Common Paymaster
If two or more related corporations employ the same individual at the same time and pay this individual through a common paymaster,
which is one of the corporations, the corporations are considered a single employer. They have to pay, in total, no more in social security and
Medicare taxes than a single employer would.
Each corporation must pay its own part of the employment taxes and may deduct only its own part of the wages. The deductions will not be allowed
unless the corporation reimburses the common paymaster for the wage and tax payments. See Regulations section 31.3121(s)-1 for more information.
Reporting Agents
You must submit an application for authorization to act as an agent to the IRS service center where you will be filing returns. A Form 2678,
Employer Appointment of Agent, properly completed by each employer, must be submitted with this application. See Rev. Proc. 70-6, 1970-1 C.B.
420, Rev. Proc. 84-33, 1984-1 C.B. 502, and the separate Instructions for Forms W-2 and W-3 for procedures and reporting requirements. Form
2678 does not apply to FUTA taxes reportable on Form 940.
Magnetic tape filing of Forms 940 and 941.
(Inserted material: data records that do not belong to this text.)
theorem execHcAbort_ansAt {r : Req} {d : Nat} {c : Nat} (i_regs : Skips.regs φ) (i_chutes : Skips.chutes φ) (i_hoists : Skips.hoists φ) (i_trigs : Skips.trigs φ) (i_cqWait : Skips.cqWait φ) (i_dies : Skips.dies φ) (i_pcie : Skips.pcie φ) (i_resp : Skips.resp φ) (i_out : Skips.out φ) (hU : At φ c₀ s) : AnsAt φ c₀ (execHcAbort r d c s) := by
  unfold execHcAbort
  try dsimp only
  repeat' first
    | with_reducible assumption
    | intro _
    | with_reducible apply ok_ansAt
    | with_reducible apply ite_ansAt
    | with_reducible apply ite_inv
    | with_reducible exact ok_ansAt (by assumption)
    | with_reducible apply hcCommand_inv
    | split

theorem execHcHold_ansAt {r : Req} {d : Nat} {c : Nat} {b : Bool} (i_regs : Skips.regs φ) (i_chutes : Skips.chutes φ) (i_hoists : Skips.hoists φ) (i_trigs : Skips.trigs φ) (i_cqWait : Skips.cqWait φ) (i_dies : Skips.dies φ) (i_pcie : Skips.pcie φ) (i_resp : Skips.resp φ) (i_out : Skips.out φ) (hU : At φ c₀ s) : AnsAt φ c₀ (execHcHold r d c b s) := by
  unfold execHcHold
  try dsimp only
  repeat' first
    | with_reducible assumption
    | intro _
    | with_reducible apply ok_ansAt
    | with_reducible apply ite_ansAt
    | with_reducible apply ite_inv
    | with_reducible exact ok_ansAt (by assumption)
    | with_reducible apply guardedWrite_inv
    | with_reducible apply hcCtrl_inv
    | split

theorem execHoistTrigger_ansAt {d : Nat} {c : Nat} (i_regs : Skips.regs φ) (i_trigs : Skips.trigs φ) (i_pcie : Skips.pcie φ) (i_out : Skips.out φ) (hU : At φ c₀ s) : AnsAt φ c₀ (execHoistTrigger d c s) := by
  unfold execHoistTrigger
  try dsimp only
  repeat' first
    | with_reducible assumption
    | intro _
    | with_reducible apply ok_ansAt
    | with_reducible apply ite_ansAt
    | with_reducible apply ite_inv
    | with_reducible exact ok_ansAt (by assumption)
    | with_reducible apply hcTrigger_inv
    | split
    | with_reducible refine At.step (i_trigs _ _) ?_

theorem execRunStart_ansAt {d : Nat} {c : Nat} (i_regs : Skips.regs φ) (i_hoists : Skips.hoists φ) (i_pcie : Skips.pcie φ) (i_out : Skips.out φ) (hU : At φ c₀ s) : AnsAt φ c₀ (execRunStart d c s) := by
  unfold execRunStart
  try dsimp only
  repeat' first
    | with_reducible assumption
    | intro _
    | with_reducible apply ok_ansAt
    | with_reducible apply ite_ansAt
    | with_reducible apply ite_inv
    | with_reducible exact ok_ansAt (by assumption)
    | with_reducible apply countMod_inv
    | with_reducible apply wf_inv
    | with_reducible apply raise_inv
    | with_reducible apply setHoist_inv
    | split

theorem hcFetch_inv {x0 : Nat} {x2 : Nat} {x3 : Nat} {x4 : Nat} (i_free : Skips.free φ) (i_regs : Skips.regs φ) (i_shad : Skips.shad φ) (i_hold : Skips.hold φ) (i_fences : Skips.fences φ) (i_ecc : Skips.ecc φ) (i_chutes : Skips.chutes φ) (i_ctxs : Skips.ctxs φ) (i_ports : Skips.ports φ) (i_encs : Skips.encs φ) (i_pds : Skips.pds φ) (i_seamQ : Skips.seamQ φ) (i_echos : Skips.echos φ) (i_mems : Skips.mems φ) (i_msgs : Skips.msgs φ) (i_axes : Skips.axes φ) (i_hoists : Skips.hoists φ) (i_trigs : Skips.trigs φ) (i_cqWait : Skips.cqWait φ) (i_cqSeq : Skips.cqSeq φ) (i_assays : Skips.assays φ) (i_therms : Skips.therms φ) (i_lamps : Skips.lamps φ) (i_mboxes : Skips.mboxes φ) (i_fws : Skips.fws φ) (i_tsync : Skips.tsync φ) (i_hops : Skips.hops φ) (i_dies : Skips.dies φ) (i_pkg : Skips.pkg φ) (i_pcie : Skips.pcie φ) (i_out : Skips.out φ) (hU : At φ c₀ s) : At φ c₀ (hcFetch x0 s x2 x3 x4).2 := by
  induction x0 generalizing s x2 x3 x4 with
  | zero => exact hU
  | succ n ih =>
    unfold hcFetch
    try dsimp only
    repeat' first
      | with_reducible assumption
      | intro _
      | with_reducible apply ih
      | with_reducible apply ite_inv
      | with_reducible apply hcHalt_inv
      | with_reducible apply readWord_inv
      | with_reducible apply hcFail_inv
      | (with_reducible refine pair_inv (by assumption) ?_)
      | (with_reducible refine trip_inv (by assumption) ?_)
      | split

theorem hcInstr_inv {d : Nat} {c : Nat} {op : Nat} {bad : List Word → Bool} {eff : State → List Word → State} (i_free : Skips.free φ) (i_regs : Skips.regs φ) (i_shad : Skips.shad φ) (i_hold : Skips.hold φ) (i_fences : Skips.fences φ) (i_ecc : Skips.ecc φ) (i_chutes : Skips.chutes φ) (i_ctxs : Skips.ctxs φ) (i_ports : Skips.ports φ) (i_encs : Skips.encs φ) (i_pds : Skips.pds φ) (i_seamQ : Skips.seamQ φ) (i_echos : Skips.echos φ) (i_mems : Skips.mems φ) (i_msgs : Skips.msgs φ) (i_axes : Skips.axes φ) (i_hoists : Skips.hoists φ) (i_trigs : Skips.trigs φ) (i_cqWait : Skips.cqWait φ) (i_cqSeq : Skips.cqSeq φ) (i_assays : Skips.assays φ) (i_therms : Skips.therms φ) (i_lamps : Skips.lamps φ) (i_mboxes : Skips.mboxes φ) (i_fws : Skips.fws φ) (i_tsync : Skips.tsync φ) (i_hops : Skips.hops φ) (i_dies : Skips.dies φ) (i_pkg : Skips.pkg φ) (i_pcie : Skips.pcie φ) (i_out : Skips.out φ) (hU : At φ c₀ s) (hf_eff : ∀ tU x0, At φ c₀ tU → At φ c₀ (eff tU x0)) : At φ c₀ (hcInstr s d c op bad eff) := by
  unfold hcInstr
  try dsimp only
  repeat' first
    | with_reducible assumption
    | intro _
    | with_reducible apply ite_inv
    | with_reducible apply hf_eff
    | with_reducible apply hcFetch_inv
    | with_reducible apply hcHalt_inv
    | (with_reducible refine pair_inv (by assumption) ?_)
    | split

theorem hcNext_inv {d : Nat} {c : Nat} {n : Nat} (i_hoists : Skips.hoists φ) (hU : At φ c₀ s) : At φ c₀ (hcNext s d c n) := by
  unfold hcNext
  try dsimp only
  repeat' first
    | with_reducible assumption
    | intro _
    | with_reducible apply ite_inv
    | with_reducible apply setHoist_inv
    | split

theorem moveBegin_inv {d : Nat} {c : Nat} {ws : List Word} (i_hoists : Skips.hoists φ) (hU : At φ c₀ s) : At φ c₀ (moveBegin s d c ws) := by
  unfold moveBegin
  try dsimp only
  repeat' first
    | with_reducible assumption
    | intro _
    | with_reducible apply ite_inv
    | with_reducible apply setHoist_inv
    | split

theorem execHoistMove_ansAt {d : Nat} {c : Nat} (i_free : Skips.free φ) (i_regs : Skips.regs φ) (i_shad : Skips.shad φ) (i_hold : Skips.hold φ) (i_fences : Skips.fences φ) (i_ecc : Skips.ecc φ) (i_chutes : Skips.chutes φ) (i_ctxs : Skips.ctxs φ) (i_ports : Skips.ports φ) (i_encs : Skips.encs φ) (i_pds : Skips.pds φ) (i_seamQ : Skips.seamQ φ) (i_echos : Skips.echos φ) (i_mems : Skips.mems φ) (i_msgs : Skips.msgs φ) (i_axes : Skips.axes φ) (i_hoists : Skips.hoists φ) (i_trigs : Skips.trigs φ) (i_cqWait : Skips.cqWait φ) (i_cqSeq : Skips.cqSeq φ) (i_assays : Skips.assays φ) (i_therms : Skips.therms φ) (i_lamps : Skips.lamps φ) (i_mboxes : Skips.mboxes φ) (i_fws : Skips.fws φ) (i_tsync : Skips.tsync φ) (i_hops : Skips.hops φ) (i_dies : Skips.dies φ) (i_pkg : Skips.pkg φ) (i_pcie : Skips.pcie φ) (i_out : Skips.out φ) (hU : At φ c₀ s) : AnsAt φ c₀ (execHoistMove d c s) := by
  unfold execHoistMove
  try dsimp only
  repeat' first
    | with_reducible assumption
    | intro _
    | with_reducible apply ok_ansAt
    | with_reducible apply ite_ansAt
    | with_reducible apply ite_inv
    | with_reducible exact ok_ansAt (by assumption)
    | with_reducible apply hcInstr_inv
    | with_reducible apply moveBegin_inv
    | split

theorem loopDo_inv {d : Nat} {c : Nat} {ws : List Word} (i_free : Skips.free φ) (i_hoists : Skips.hoists φ) (hU : At φ c₀ s) : At φ c₀ (loopDo s d c ws) := by
  unfold loopDo
  try dsimp only
  repeat' first
    | with_reducible assumption
    | intro _
    | with_reducible apply ite_inv
    | with_reducible apply setHoist_inv
    | with_reducible apply nextFree_inv
    | with_reducible apply hcNext_inv
    | split

theorem execHoistLoop_ansAt {d : Nat} {c : Nat} (i_free : Skips.free φ) (i_regs : Skips.regs φ) (i_shad : Skips.shad φ) (i_hold : Skips.hold φ) (i_fences : Skips.fences φ) (i_ecc : Skips.ecc φ) (i_chutes : Skips.chutes φ) (i_ctxs : Skips.ctxs φ) (i_ports : Skips.ports φ) (i_encs : Skips.encs φ) (i_pds : Skips.pds φ) (i_seamQ : Skips.seamQ φ) (i_echos : Skips.echos φ) (i_mems : Skips.mems φ) (i_msgs : Skips.msgs φ) (i_axes : Skips.axes φ) (i_hoists : Skips.hoists φ) (i_trigs : Skips.trigs φ) (i_cqWait : Skips.cqWait φ) (i_cqSeq : Skips.cqSeq φ) (i_assays : Skips.assays φ) (i_therms : Skips.therms φ) (i_lamps : Skips.lamps φ) (i_mboxes : Skips.mboxes φ) (i_fws : Skips.fws φ) (i_tsync : Skips.tsync φ) (i_hops : Skips.hops φ) (i_dies : Skips.dies φ) (i_pkg : Skips.pkg φ) (i_pcie : Skips.pcie φ) (i_out : Skips.out φ) (hU : At φ c₀ s) : AnsAt φ c₀ (execHoistLoop d c s) := by
  unfold execHoistLoop
  try dsimp only
  repeat' first
    | with_reducible assumption
    | intro _
    | with_reducible apply ok_ansAt
    | with_reducible apply ite_ansAt
    | with_reducible apply ite_inv
    | with_reducible exact ok_ansAt (by assumption)
    | with_reducible apply hcInstr_inv
    | with_reducible apply loopDo_inv
    | split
Reporting agents filing Forms 940 and 941 for a large number of employers may file them on magnetic tape. For authorization to file using this
method, reporting agents must submit a Form 8655, Reporting Agent Authorization for Magnetic Tape/Electronic Filers, completed by each
employer. See Rev. Proc. 96-18, 1996-1 C.B. 637, for the procedures for filing Forms 940 and 941 on magnetic tape. You can find Rev. Proc. 96-18 on
page 73 of Internal Revenue Bulletin 1996-4 at www. irs.gov.Also, see Pub. 1314 (Form 940) and Pub. 1264 (Form 941)
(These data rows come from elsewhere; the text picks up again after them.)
-- ==== Sys2Proof/Laws/PowerInv.lean ====
section
/-!
SUPPORT. The fields of the state that each operation of `Machine/Power.lean` may change: whatever reads none of them is the same after it.
-/

set_option Elab.async false
set_option linter.unusedTactic false
set_option linter.unreachableTactic false
namespace Sys2Proof.Laws

open Sys2Proof.Machine

variable {α₀ : Type} {φ : State → α₀} {c₀ : α₀} {s : State}

theorem startOver_inv (i_regs : Skips.regs φ) (i_shad : Skips.shad φ) (i_gos : Skips.gos φ) (i_hold : Skips.hold φ) (i_ticks : Skips.ticks φ) (i_caps : Skips.caps φ) (i_fences : Skips.fences φ) (i_mem : Skips.mem φ) (i_ecc : Skips.ecc φ) (i_chutes : Skips.chutes φ) (i_ctxs : Skips.ctxs φ) (i_ports : Skips.ports φ) (i_encs : Skips.encs φ) (i_pds : Skips.pds φ) (i_seamQ : Skips.seamQ φ) (i_echos : Skips.echos φ) (i_mems : Skips.mems φ) (i_msgs : Skips.msgs φ) (i_axes : Skips.axes φ) (i_hoists : Skips.hoists φ) (i_served : Skips.served φ) (i_trigs : Skips.trigs φ) (i_tmrs : Skips.tmrs φ) (i_cqWait : Skips.cqWait φ) (i_cqSeq : Skips.cqSeq φ) (i_assays : Skips.assays φ) (i_therms : Skips.therms φ) (i_lamps : Skips.lamps φ) (i_mboxes : Skips.mboxes φ) (i_fws : Skips.fws φ) (i_tsync : Skips.tsync φ) (i_burims : Skips.burims φ) (i_hops : Skips.hops φ) (i_dies : Skips.dies φ) (i_pkg : Skips.pkg φ) (i_pcie : Skips.pcie φ) (hU : At φ c₀ s) : At φ c₀ (startOver s) := by
  refine At.step ?_ hU
  exact (.trans (i_regs _ s.regs).symm (.trans (i_shad _ s.shad).symm (.trans (i_gos _ s.gos).symm (.trans (i_hold _
    s.hold).symm (.trans (i_ticks _ s.ticks).symm (.trans (i_caps _ s.caps).symm (.trans (i_fences _
    s.fences).symm (.trans (i_mem _ s.mem).symm (.trans (i_ecc _ s.ecc).symm (.trans (i_chutes _ s.chutes).symm
    (.trans (i_ctxs _ s.ctxs).symm (.trans (i_ports _ s.ports).symm (.trans (i_encs _ s.encs).symm (.trans (i_pds
    _ s.pds).symm (.trans (i_seamQ _ s.seamQ).symm (.trans (i_echos _ s.echos).symm (.trans (i_mems _ s.mems).symm
    (.trans (i_msgs _ s.msgs).symm (.trans (i_axes _ s.axes).symm (.trans (i_hoists _ s.hoists).symm (.trans
    (i_served _ s.served).symm (.trans (i_trigs _ s.trigs).symm (.trans (i_tmrs _ s.tmrs).symm (.trans (i_cqWait _
    s.cqWait).symm (.trans (i_cqSeq _ s.cqSeq).symm (.trans (i_assays _ s.assays).symm (.trans (i_therms _
    s.therms).symm (.trans (i_lamps _ s.lamps).symm (.trans (i_mboxes _ s.mboxes).symm (.trans (i_fws _
    s.fws).symm (.trans (i_tsync _ s.tsync).symm (.trans (i_burims _ s.burims).symm (.trans (i_hops _ s.hops).symm
    (.trans (i_dies _ s.dies).symm (.trans (i_pkg _ s.pkg).symm (.trans (i_pcie _ s.pcie).symm (congrArg φ (by
    cases s; rfl))))))))))))))))))))))))))))))))))))))

theorem dormantDie_inv {d : Nat} (i_regs : Skips.regs φ) (i_ret : Skips.ret φ) (i_retEcc : Skips.retEcc φ) (i_encs : Skips.encs φ) (i_axes : Skips.axes φ) (i_dies : Skips.dies φ) (i_pkg : Skips.pkg φ) (i_pcie : Skips.pcie φ) (i_out : Skips.out φ) (hU : At φ c₀ s) : At φ c₀ (dormantDie s d) := by
  unfold dormantDie
  try dsimp only
  repeat' first
    | with_reducible assumption
    | intro _
    | with_reducible apply ite_inv
    | with_reducible apply asSaved_inv
    | with_reducible apply dbgClose_inv
    | with_reducible apply sessClose_inv
    | with_reducible apply stbyEnter_inv
    | split

theorem dormantEnter_inv (i_free : Skips.free φ) (i_regs : Skips.regs φ) (i_ecc : Skips.ecc φ) (i_ret : Skips.ret φ) (i_retEcc : Skips.retEcc φ) (i_chutes : Skips.chutes φ) (i_ctxs : Skips.ctxs φ) (i_ports : Skips.ports φ) (i_encs : Skips.encs φ) (i_seamQ : Skips.seamQ φ) (i_echos : Skips.echos φ) (i_mems : Skips.mems φ) (i_axes : Skips.axes φ) (i_trigs : Skips.trigs φ) (i_assays : Skips.assays φ) (i_mboxes : Skips.mboxes φ) (i_tsync : Skips.tsync φ) (i_dies : Skips.dies φ) (i_pkg : Skips.pkg φ) (i_pcie : Skips.pcie φ) (i_out : Skips.out φ) (hU : At φ c₀ s) : At φ c₀ (dormantEnter s) := by
  unfold dormantEnter
  try dsimp only
  repeat' first
    | with_reducible assumption
    | intro _
    | with_reducible apply ite_inv
    | with_reducible apply each_inv
    | with_reducible apply modeSwitch_inv
    | with_reducible apply dormantDie_inv
    | with_reducible apply nextFree_inv
    | with_reducible apply hostLinkDown_inv
    | split
    | with_reducible refine At.step (skip_pkg_tsync i_pkg i_tsync _ _ _) ?_
    | with_reducible refine At.step (i_pkg _ _) ?_
    | with_reducible refine At.step (i_tsync _ _) ?_

theorem execDormantEntry_ansAt (i_clock : Skips.clock φ) (i_free : Skips.free φ) (i_regs : Skips.regs φ) (i_ecc : Skips.ecc φ) (i_ret : Skips.ret φ) (i_retEcc : Skips.retEcc φ) (i_chutes : Skips.chutes φ) (i_ctxs : Skips.ctxs φ) (i_ports : Skips.ports φ) (i_encs : Skips.encs φ) (i_seamQ : Skips.seamQ φ) (i_echos : Skips.echos φ) (i_mems : Skips.mems φ) (i_axes : Skips.axes φ) (i_trigs : Skips.trigs φ) (i_assays : Skips.assays φ) (i_mboxes : Skips.mboxes φ) (i_tsync : Skips.tsync φ) (i_dies : Skips.dies φ) (i_pkg : Skips.pkg φ) (i_pcie : Skips.pcie φ) (i_out : Skips.out φ) (hU : At φ c₀ s) : AnsAt φ c₀ (execDormantEntry s) := by
  unfold execDormantEntry
  try dsimp only
  repeat' first
    | with_reducible assumption
    | intro _
    | with_reducible apply ok_ansAt
    | with_reducible apply ite_ansAt
    | with_reducible apply ite_inv
    | with_reducible exact ok_ansAt (by assumption)
    | with_reducible apply dormantEnter_inv
    | with_reducible apply waitTick_inv
    | split

theorem execVinOff_ansAt (i_regs : Skips.regs φ) (i_shad : Skips.shad φ) (i_gos : Skips.gos φ) (i_hold : Skips.hold φ) (i_ticks : Skips.ticks φ) (i_caps : Skips.caps φ) (i_fences : Skips.fences φ) (i_mem : Skips.mem φ) (i_ecc : Skips.ecc φ) (i_chutes : Skips.chutes φ) (i_ctxs : Skips.ctxs φ) (i_ports : Skips.ports φ) (i_encs : Skips.encs φ) (i_pds : Skips.pds φ) (i_seamQ : Skips.seamQ φ) (i_echos : Skips.echos φ) (i_mems : Skips.mems φ) (i_msgs : Skips.msgs φ) (i_axes : Skips.axes φ) (i_hoists : Skips.hoists φ) (i_served : Skips.served φ) (i_trigs : Skips.trigs φ) (i_tmrs : Skips.tmrs φ) (i_cqWait : Skips.cqWait φ) (i_cqSeq : Skips.cqSeq φ) (i_assays : Skips.assays φ) (i_therms : Skips.therms φ) (i_lamps : Skips.lamps φ) (i_mboxes : Skips.mboxes φ) (i_fws : Skips.fws φ) (i_tsync : Skips.tsync φ) (i_burims : Skips.burims φ) (i_hops : Skips.hops φ) (i_dies : Skips.dies φ) (i_pkg : Skips.pkg φ) (i_pcie : Skips.pcie φ) (hU : At φ c₀ s) : AnsAt φ c₀ (execVinOff s) := by
  unfold execVinOff
  try dsimp only
  repeat' first
    | with_reducible assumption
    | intro _
    | with_reducible apply ok_ansAt
    | with_reducible apply ite_ansAt
    | with_reducible apply ite_inv
    | with_reducible exact ok_ansAt (by assumption)
    | with_reducible apply startOver_inv
    | split
    | with_reducible refine At.step (i_pkg _ _) ?_

theorem wakeBy_inv {i : Nat} (i_pkg : Skips.pkg φ) (hU : At φ c₀ s) : At φ c₀ (wakeBy s i) := by
  unfold wakeBy
  try dsimp only
  repeat' first
    | with_reducible assumption
    | intro _
    | with_reducible apply ite_inv
    | split
    | with_reducible refine At.step (i_pkg _ _) ?_

theorem execWakePin_ansAt {n : Nat} {rising : Bool} (i_pkg : Skips.pkg φ) (hU : At φ c₀ s) : AnsAt φ c₀ (execWakePin n rising s) := by
  unfold execWakePin
  try dsimp only
  repeat' first
    | with_reducible assumption
    | intro _
    | with_reducible apply ok_ansAt
    | with_reducible apply ite_ansAt
    | with_reducible apply ite_inv
    | with_reducible exact ok_ansAt (by assumption)
    | with_reducible apply wakeBy_inv
    | split

theorem execWakeAlarm_ansAt (i_pkg : Skips.pkg φ) (hU : At φ c₀ s) : AnsAt φ c₀ (execWakeAlarm s) := by
  unfold execWakeAlarm
  try dsimp only
  repeat' first
    | with_reducible assumption
    | intro _
    | with_reducible apply ok_ansAt
    | with_reducible apply ite_ansAt
    | with_reducible apply ite_inv
    | with_reducible exact ok_ansAt (by assumption)
    | with_reducible apply wakeBy_inv
    | split

theorem execDormantSecondsEdge_ansAt (i_clock : Skips.clock φ) (i_free : Skips.free φ) (i_regs : Skips.regs φ) (i_dies : Skips.dies φ) (i_pkg : Skips.pkg φ) (i_pcie : Skips.pcie φ) (i_out : Skips.out φ) (hU : At φ c₀ s) : AnsAt φ c₀ (execDormantSecondsEdge s) := by
  unfold execDormantSecondsEdge
  try dsimp only
  repeat' first
    | with_reducible assumption
    | intro _
    | with_reducible apply ok_ansAt
    | with_reducible apply ite_ansAt
    | with_reducible apply ite_inv
    | with_reducible exact ok_ansAt (by assumption)
    | with_reducible apply waitClock_inv
    | with_reducible apply nextFree_inv
    | split
    | with_reducible refine At.step (i_pkg _ _) ?_

theorem execVinBrownout_ansAt (i_regs : Skips.regs φ) (i_shad : Skips.shad φ) (i_gos : Skips.gos φ) (i_hold : Skips.hold φ) (i_ticks : Skips.ticks φ) (i_caps : Skips.caps φ) (i_fences : Skips.fences φ) (i_mem : Skips.mem φ) (i_ecc : Skips.ecc φ) (i_chutes : Skips.chutes φ) (i_ctxs : Skips.ctxs φ) (i_ports : Skips.ports φ) (i_encs : Skips.encs φ) (i_pds : Skips.pds φ) (i_seamQ : Skips.seamQ φ) (i_echos : Skips.echos φ) (i_mems : Skips.mems φ) (i_msgs : Skips.msgs φ) (i_axes : Skips.axes φ) (i_hoists : Skips.hoists φ) (i_served : Skips.served φ) (i_trigs : Skips.trigs φ) (i_tmrs : Skips.tmrs φ) (i_cqWait : Skips.cqWait φ) (i_cqSeq : Skips.cqSeq φ) (i_assays : Skips.assays φ) (i_therms : Skips.therms φ) (i_lamps : Skips.lamps φ) (i_mboxes : Skips.mboxes φ) (i_fws : Skips.fws φ) (i_tsync : Skips.tsync φ) (i_burims : Skips.burims φ) (i_hops : Skips.hops φ) (i_dies : Skips.dies φ) (i_pkg : Skips.pkg φ) (i_pcie : Skips.pcie φ) (hU : At φ c₀ s) : AnsAt φ c₀ (execVinBrownout s) := by
  unfold execVinBrownout
  try dsimp only
  repeat' first
    | with_reducible assumption
    | intro _
    | with_reducible apply ok_ansAt
    | with_reducible apply ite_ansAt
    | with_reducible apply ite_inv
    | with_reducible exact ok_ansAt (by assumption)
    | with_reducible apply startOver_inv
    | split
    | with_reducible refine At.step (i_pkg _ _) ?_

theorem execVaonReset_ansAt (i_regs : Skips.regs φ) (i_tsync : Skips.tsync φ) (i_pkg : Skips.pkg φ) (hU : At φ c₀ s) : AnsAt φ c₀ (execVaonReset s) := by
  refine ⟨_, rfl, At.step ?_ hU⟩
  exact .trans (i_regs _ s.regs).symm (.trans (i_tsync _ s.tsync).symm (i_pkg s _))

theorem execVaonApplied_ansAt (i_regs : Skips.regs φ) (i_pkg : Skips.pkg φ) (hU : At φ c₀ s) : AnsAt φ c₀ (execVaonApplied s) := by
  unfold execVaonApplied
  try dsimp only
  repeat' first
    | with_reducible assumption
    | intro _
    | with_reducible apply ok_ansAt
    | with_reducible apply ite_ansAt
    | with_reducible apply ite_inv
    | with_reducible exact ok_ansAt (by assumption)
    | with_reducible apply wr_inv
    | split
    | with_reducible refine At.step (i_pkg _ _) ?_

end Sys2Proof.Laws
end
for the tape specifications.
Electronic filing of Form 941.
The 941e-file program accepts and processes Form 941 electronically in the Electronic Data Interchange (EDI) format. The program allows a reporting
agent taxpayer to electronically file Form 941 using a personal computer, modem, and commercial tax preparation software. See Rev. Proc. 96-17, 1996-1
C.B. 633 and Rev. Proc. 99-39, 1999-43 IRB 532 for procedural information. You can find Rev. Proc. 96-17 on page 69 of Internal Revenue Bulletin
1996-4, and Rev. Proc. 99-39 on page 532 of Internal Revenue Bulletin 1999-43, at www.irs.gov. Also see Pub. 1855 for technical
specifications.
Payment of Employment Taxes by Disregarded Entities
Employment taxes for employees of a qualified subchapter S subsidiary or other entity disregarded as an entity separate from its owner may be
reported and paid under one of the following methods:
- By its owner (as if the employees of the disregarded entity are employed directly by the owner) using the owner's name and taxpayer
identification number or
- By each entity recognized as a separate entity under state law using the entity's own name and taxpayer identification number.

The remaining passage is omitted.